> **Description of the task**:
With every mark kept, transcribe all of the records.

> **Exercise data**:
————————
-- ==== Sys2Proof/Tests/Slice0.lean ====
section
/-! SUPPORT. Tests of the model: expected values come from the spec's own vectors (95_test_vectors), named in each docstring,
or from a rule worked by hand. After the tests, for each statement of the certificates, a witness of its hypotheses. -/

namespace Sys2Proof.Tests

open Sys2Proof.Machine

set_option Elab.async false

/-! ### Well-formedness: an ill-formed term for each check, refused (R84) -/

/-- Endpoint 0 takes a stage, not a transfer type. -/
theorem test_wellFormed_endpoint0_refuses_a_type : (Instr.epConfigure 0 .out false 3 (.type .bulk)).wellFormed = false := by
  decide

/-- Endpoints 1..15 take a transfer type, not a stage. -/
theorem test_wellFormed_endpoint1_refuses_a_stage :
    (Instr.epConfigure 1 .out false 3 (.stage .setup)).wellFormed = false := by decide

/-- ISOCH is no operand of EP_CONFIGURE, on any endpoint. -/
theorem test_wellFormed_refuses_isoch :
    (Instr.epConfigure 0 .in_ false 3 (.type .isoch)).wellFormed = false ∧
      (Instr.epConfigure 15 .in_ false 3 (.type .isoch)).wellFormed = false := by decide

/-! ### Decoding: one word of each command, its fields written out: 31:28, X, S, A, T, F, D, E, O (R80) -/

theorem test_decode_dmaProgram : decode 0b0000_0000_00_0000000_0_0_1_0001_00000001 = .ok (.dmaProgram 1 .in_) := by decide
theorem test_decode_dmaCheck : decode 0b0000_0000_00_0000000_0_0_1_0000_00000010 = .ok (.dmaCheck 0 .in_) := by decide
theorem test_decode_dmaClear : decode 0b0000_0000_00_0000000_0_0_1_0001_00000011 = .ok (.dmaClear 1 .in_) := by decide
theorem test_decode_dmaRelease : decode 0b0000_0000_00_0000000_0_0_0_1111_00000100 = .ok (.dmaRelease 15 .out) := by decide
theorem test_decode_dmaReset : decode 0b0000_0000_00_0000000_0_0_0_0000_00000101 = .ok .dmaReset := by decide
theorem test_decode_epConfigure :
    decode 0b0000_0010_00_0000011_1_0_0_0010_00001000 = .ok (.epConfigure 2 .out true 3 (.type .bulk)) := by decide
theorem test_decode_epConfigure_status :
    decode 0b0000_0010_00_0000000_0_0_0_0000_00001000 = .ok (.epConfigure 0 .out false 0 (.stage .status)) := by decide
theorem test_decode_otgPoll : decode 0b0000_0000_00_0000000_0_0_0_0000_00010000 = .ok .otgPoll := by decide
theorem test_decode_portSuspend : decode 0b0000_0000_00_0000000_0_1_0_0000_00010001 = .ok (.portSuspend true) := by decide
theorem test_decode_portReset : decode 0b0000_0000_00_0000000_0_0_0_0000_00010010 = .ok (.portReset false) := by decide
theorem test_decode_xferControl :
    decode 0b0000_0001_10_0000101_0_0_0_0000_00100000 = .ok (.xferControl 5 .high .in_) := by decide
theorem test_decode_xferBulk :
    decode 0b0000_0000_10_0000011_1_0_1_0010_00100001 = .ok (.xferBulk 2 .in_ true 3 .high) := by decide
theorem test_decode_xferIntSync :
    decode 0b0000_0000_01_1111111_0_0_1_0011_00100010 = .ok (.xferIntSync 3 .in_ false 127 .low) := by decide
theorem test_decode_xferIntAsyncArm :
    decode 0b0000_0000_10_0000101_0_0_1_0001_00100011 = .ok (.xferIntAsyncArm 1 .in_ false 5 .high) := by decide
theorem test_decode_xferIsoch :
    decode 0b0000_0000_00_0000101_0_0_1_0100_00100100 = .ok (.xferIsoch 4 .in_ 5 .full) := by decide
theorem test_decode_asyncRegister :
    decode 0b0000_0000_10_0000101_0_0_1_0001_00110000 = .ok (.asyncRegister 1 .in_ false 5 .high) := by decide
theorem test_decode_asyncCancel :
    decode 0b0000_0000_00_0000101_0_0_0_0010_00110001 = .ok (.asyncCancel 2 5) := by decide
theorem test_decode_asyncTick : decode 0b0000_0000_00_0000000_0_0_0_0000_00110010 = .ok .asyncTick := by decide
theorem test_decode_hcGetCapability : decode 0b0000_0000_00_0000000_0_0_0_0000_01000000 = .ok .hcGetCapability := by decide
theorem test_decode_hcReset : decode 0b0000_0000_00_0000000_0_0_0_0000_01000001 = .ok .hcReset := by decide
theorem test_decode_hcGetState : decode 0b0000_0000_00_0000000_0_0_0_0000_01000010 = .ok .hcGetState := by decide
theorem test_decode_hcSetState : decode 0b0000_0010_00_0000000_0_0_0_0000_01000011 = .ok (.hcSetState .suspend) := by decide
theorem test_decode_rhGetPortStatus : decode 0b0000_0000_00_0000000_0_0_0_0000_01000100 = .ok .rhGetPortStatus := by decide
theorem test_decode_rhSetPortFeature :
    decode 0b0000_0011_00_0000000_0_0_0_0000_01000101 = .ok (.rhSetPortFeature .power) := by decide
theorem test_decode_rhClearPortFeature :
    decode 0b0000_1000_00_0000000_0_0_0_0000_01000110 = .ok (.rhClearPortFeature .overcurrentChange) := by decide

/-- T-ENC-5, 6, 7: reserved bits, reserved opcodes. -/
theorem test_decode_reserved :
    decode 0x10000010 = .error .reservedBits ∧ decode 0x00000006 = .error .reservedOpcode ∧
      decode 0x000000FF = .error .reservedOpcode := by decide

/-- T-ENC-8, 11, 17, 18, 19, 20: a field the command does not use. -/
theorem test_decode_unused :
    decode 0x00000110 = .error .unusedField ∧ decode 0x00000120 = .error .unusedField ∧
      decode 0x00029131 = .error .unusedField ∧ decode 0x00004024 = .error .unusedField ∧
      decode 0x00000105 = .error .unusedField ∧ decode 0x00004010 = .error .unusedField := by decide

/-- T-ENC-9, 10, 12, 13, 15, 16: the reserved speed and reserved X values. -/
theorem test_decode_reserved_operands :
    decode 0x00C18221 = .error .reservedSpeed ∧ decode 0x03000020 = .error .reservedSub ∧
      decode 0x01000108 = .error .reservedSub ∧ decode 0x03000008 = .error .reservedSub ∧
      decode 0x03000043 = .error .reservedSub ∧ decode 0x0A000045 = .error .reservedSub := by decide

/-- The word the table numbers is the word decoded (T-ENC-3), and its encoder gives it back. -/
theorem test_table_word :
    decodeTableWord 32 0x0201C208 = some (.epConfigure 2 .out true 3 (.type .bulk)) ∧
      encode (.epConfigure 2 .out true 3 (.type .bulk)) = 0x0201C208 := by decide

/-! ### Helpers: the fixture of the vectors, and small states -/

/-- The parameters of 95_test_vectors section 0. -/
def fixture : Params :=
  { burstSize := 512, maxTrbSize := 4096, asyncIter := 2, sliceBytes := ⟨[], none⟩, intTimerValue := ⟨[], none⟩, regMap := ⟨[], [], []⟩
    errMap := #v[.none, .crc, .stall, .timeout, .other, .other, .other, .other]
    timeoutControl := 1, timeoutBulk := 1, timeoutInterrupt := 1
    trbFlagsSetup := 0, trbFlagsData := 0, trbFlagsStatus := 0, trbFlagsBulk := 0, trbFlagsInterrupt := 0
    trbBytes := 16, disconnectSpinBound := none, is64BitCapable := false, addrWidth := .w32, dmaAlign := 1
    coreBase := 0, dmaBase := 0, secondaryVariant := .v0, numSrp := 1, otgIrqMaskReset := OtgFlags.none
    hcStateReset := .halt, cancelReleasesChannel := true, tickPeriod := 10 }

/-- The batches and allocations to come: the same batch at each of the next points; no reset drops a channel. -/
def script (s : State) (batch : List AgentEvent) (allocs : List (Option Nat)) : State :=
  s.withOracle { batches := List.replicate 64 batch, allocs := allocs, resets := List.replicate 4 ⟨[], true⟩, next := 0 }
————————
> **Response box**:
-- ==== Sys2Proof/Tests/Slice0.lean ====
section
/-! SUPPORT. Tests of the model: expected values come from the spec's own vectors (95_test_vectors), named in each docstring,
or from a rule worked by hand. After the tests, for each statement of the certificates, a witness of its hypotheses. -/

namespace Sys2Proof.Tests

open Sys2Proof.Machine

set_option Elab.async false

/-! ### Well-formedness: an ill-formed term for each check, refused (R84) -/

/-- Endpoint 0 takes a stage, not a transfer type. -/
theorem test_wellFormed_endpoint0_refuses_a_type : (Instr.epConfigure 0 .out false 3 (.type .bulk)).wellFormed = false := by
  decide

/-- Endpoints 1..15 take a transfer type, not a stage. -/
theorem test_wellFormed_endpoint1_refuses_a_stage :
    (Instr.epConfigure 1 .out false 3 (.stage .setup)).wellFormed = false := by decide

/-- ISOCH is no operand of EP_CONFIGURE, on any endpoint. -/
theorem test_wellFormed_refuses_isoch :
    (Instr.epConfigure 0 .in_ false 3 (.type .isoch)).wellFormed = false ∧
      (Instr.epConfigure 15 .in_ false 3 (.type .isoch)).wellFormed = false := by decide

/-! ### Decoding: one word of each command, its fields written out: 31:28, X, S, A, T, F, D, E, O (R80) -/

theorem test_decode_dmaProgram : decode 0b0000_0000_00_0000000_0_0_1_0001_00000001 = .ok (.dmaProgram 1 .in_) := by decide
theorem test_decode_dmaCheck : decode 0b0000_0000_00_0000000_0_0_1_0000_00000010 = .ok (.dmaCheck 0 .in_) := by decide
theorem test_decode_dmaClear : decode 0b0000_0000_00_0000000_0_0_1_0001_00000011 = .ok (.dmaClear 1 .in_) := by decide
theorem test_decode_dmaRelease : decode 0b0000_0000_00_0000000_0_0_0_1111_00000100 = .ok (.dmaRelease 15 .out) := by decide
theorem test_decode_dmaReset : decode 0b0000_0000_00_0000000_0_0_0_0000_00000101 = .ok .dmaReset := by decide
theorem test_decode_epConfigure :
    decode 0b0000_0010_00_0000011_1_0_0_0010_00001000 = .ok (.epConfigure 2 .out true 3 (.type .bulk)) := by decide
theorem test_decode_epConfigure_status :
    decode 0b0000_0010_00_0000000_0_0_0_0000_00001000 = .ok (.epConfigure 0 .out false 0 (.stage .status)) := by decide
theorem test_decode_otgPoll : decode 0b0000_0000_00_0000000_0_0_0_0000_00010000 = .ok .otgPoll := by decide
theorem test_decode_portSuspend : decode 0b0000_0000_00_0000000_0_1_0_0000_00010001 = .ok (.portSuspend true) := by decide
theorem test_decode_portReset : decode 0b0000_0000_00_0000000_0_0_0_0000_00010010 = .ok (.portReset false) := by decide
theorem test_decode_xferControl :
    decode 0b0000_0001_10_0000101_0_0_0_0000_00100000 = .ok (.xferControl 5 .high .in_) := by decide
theorem test_decode_xferBulk :
    decode 0b0000_0000_10_0000011_1_0_1_0010_00100001 = .ok (.xferBulk 2 .in_ true 3 .high) := by decide
theorem test_decode_xferIntSync :
    decode 0b0000_0000_01_1111111_0_0_1_0011_00100010 = .ok (.xferIntSync 3 .in_ false 127 .low) := by decide
theorem test_decode_xferIntAsyncArm :
    decode 0b0000_0000_10_0000101_0_0_1_0001_00100011 = .ok (.xferIntAsyncArm 1 .in_ false 5 .high) := by decide
theorem test_decode_xferIsoch :
    decode 0b0000_0000_00_0000101_0_0_1_0100_00100100 = .ok (.xferIsoch 4 .in_ 5 .full) := by decide
theorem test_decode_asyncRegister :
    decode 0b0000_0000_10_0000101_0_0_1_0001_00110000 = .ok (.asyncRegister 1 .in_ false 5 .high) := by decide
theorem test_decode_asyncCancel :
    decode 0b0000_0000_00_0000101_0_0_0_0010_00110001 = .ok (.asyncCancel 2 5) := by decide
theorem test_decode_asyncTick : decode 0b0000_0000_00_0000000_0_0_0_0000_00110010 = .ok .asyncTick := by decide
theorem test_decode_hcGetCapability : decode 0b0000_0000_00_0000000_0_0_0_0000_01000000 = .ok .hcGetCapability := by decide
theorem test_decode_hcReset : decode 0b0000_0000_00_0000000_0_0_0_0000_01000001 = .ok .hcReset := by decide
theorem test_decode_hcGetState : decode 0b0000_0000_00_0000000_0_0_0_0000_01000010 = .ok .hcGetState := by decide
theorem test_decode_hcSetState : decode 0b0000_0010_00_0000000_0_0_0_0000_01000011 = .ok (.hcSetState .suspend) := by decide
theorem test_decode_rhGetPortStatus : decode 0b0000_0000_00_0000000_0_0_0_0000_01000100 = .ok .rhGetPortStatus := by decide
theorem test_decode_rhSetPortFeature :
    decode 0b0000_0011_00_0000000_0_0_0_0000_01000101 = .ok (.rhSetPortFeature .power) := by decide
theorem test_decode_rhClearPortFeature :
    decode 0b0000_1000_00_0000000_0_0_0_0000_01000110 = .ok (.rhClearPortFeature .overcurrentChange) := by decide

/-- T-ENC-5, 6, 7: reserved bits, reserved opcodes. -/
theorem test_decode_reserved :
    decode 0x10000010 = .error .reservedBits ∧ decode 0x00000006 = .error .reservedOpcode ∧
      decode 0x000000FF = .error .reservedOpcode := by decide

/-- T-ENC-8, 11, 17, 18, 19, 20: a field the command does not use. -/
theorem test_decode_unused :
    decode 0x00000110 = .error .unusedField ∧ decode 0x00000120 = .error .unusedField ∧
      decode 0x00029131 = .error .unusedField ∧ decode 0x00004024 = .error .unusedField ∧
      decode 0x00000105 = .error .unusedField ∧ decode 0x00004010 = .error .unusedField := by decide

/-- T-ENC-9, 10, 12, 13, 15, 16: the reserved speed and reserved X values. -/
theorem test_decode_reserved_operands :
    decode 0x00C18221 = .error .reservedSpeed ∧ decode 0x03000020 = .error .reservedSub ∧
      decode 0x01000108 = .error .reservedSub ∧ decode 0x03000008 = .error .reservedSub ∧
      decode 0x03000043 = .error .reservedSub ∧ decode 0x0A000045 = .error .reservedSub := by decide

/-- The word the table numbers is the word decoded (T-ENC-3), and its encoder gives it back. -/
theorem test_table_word :
    decodeTableWord 32 0x0201C208 = some (.epConfigure 2 .out true 3 (.type .bulk)) ∧
      encode (.epConfigure 2 .out true 3 (.type .bulk)) = 0x0201C208 := by decide

/-! ### Helpers: the fixture of the vectors, and small states -/

/-- The parameters of 95_test_vectors section 0. -/
def fixture : Params :=
  { burstSize := 512, maxTrbSize := 4096, asyncIter := 2, sliceBytes := ⟨[], none⟩, intTimerValue := ⟨[], none⟩, regMap := ⟨[], [], []⟩
    errMap := #v[.none, .crc, .stall, .timeout, .other, .other, .other, .other]
    timeoutControl := 1, timeoutBulk := 1, timeoutInterrupt := 1
    trbFlagsSetup := 0, trbFlagsData := 0, trbFlagsStatus := 0, trbFlagsBulk := 0, trbFlagsInterrupt := 0
    trbBytes := 16, disconnectSpinBound := none, is64BitCapable := false, addrWidth := .w32, dmaAlign := 1
    coreBase := 0, dmaBase := 0, secondaryVariant := .v0, numSrp := 1, otgIrqMaskReset := OtgFlags.none
    hcStateReset := .halt, cancelReleasesChannel := true, tickPeriod := 10 }

/-- The batches and allocations to come: the same batch at each of the next points; no reset drops a channel. -/
def script (s : State) (batch : List AgentEvent) (allocs : List (Option Nat)) : State :=
  s.withOracle { batches := List.replicate 64 batch, allocs := allocs, resets := List.replicate 4 ⟨[], true⟩, next := 0 }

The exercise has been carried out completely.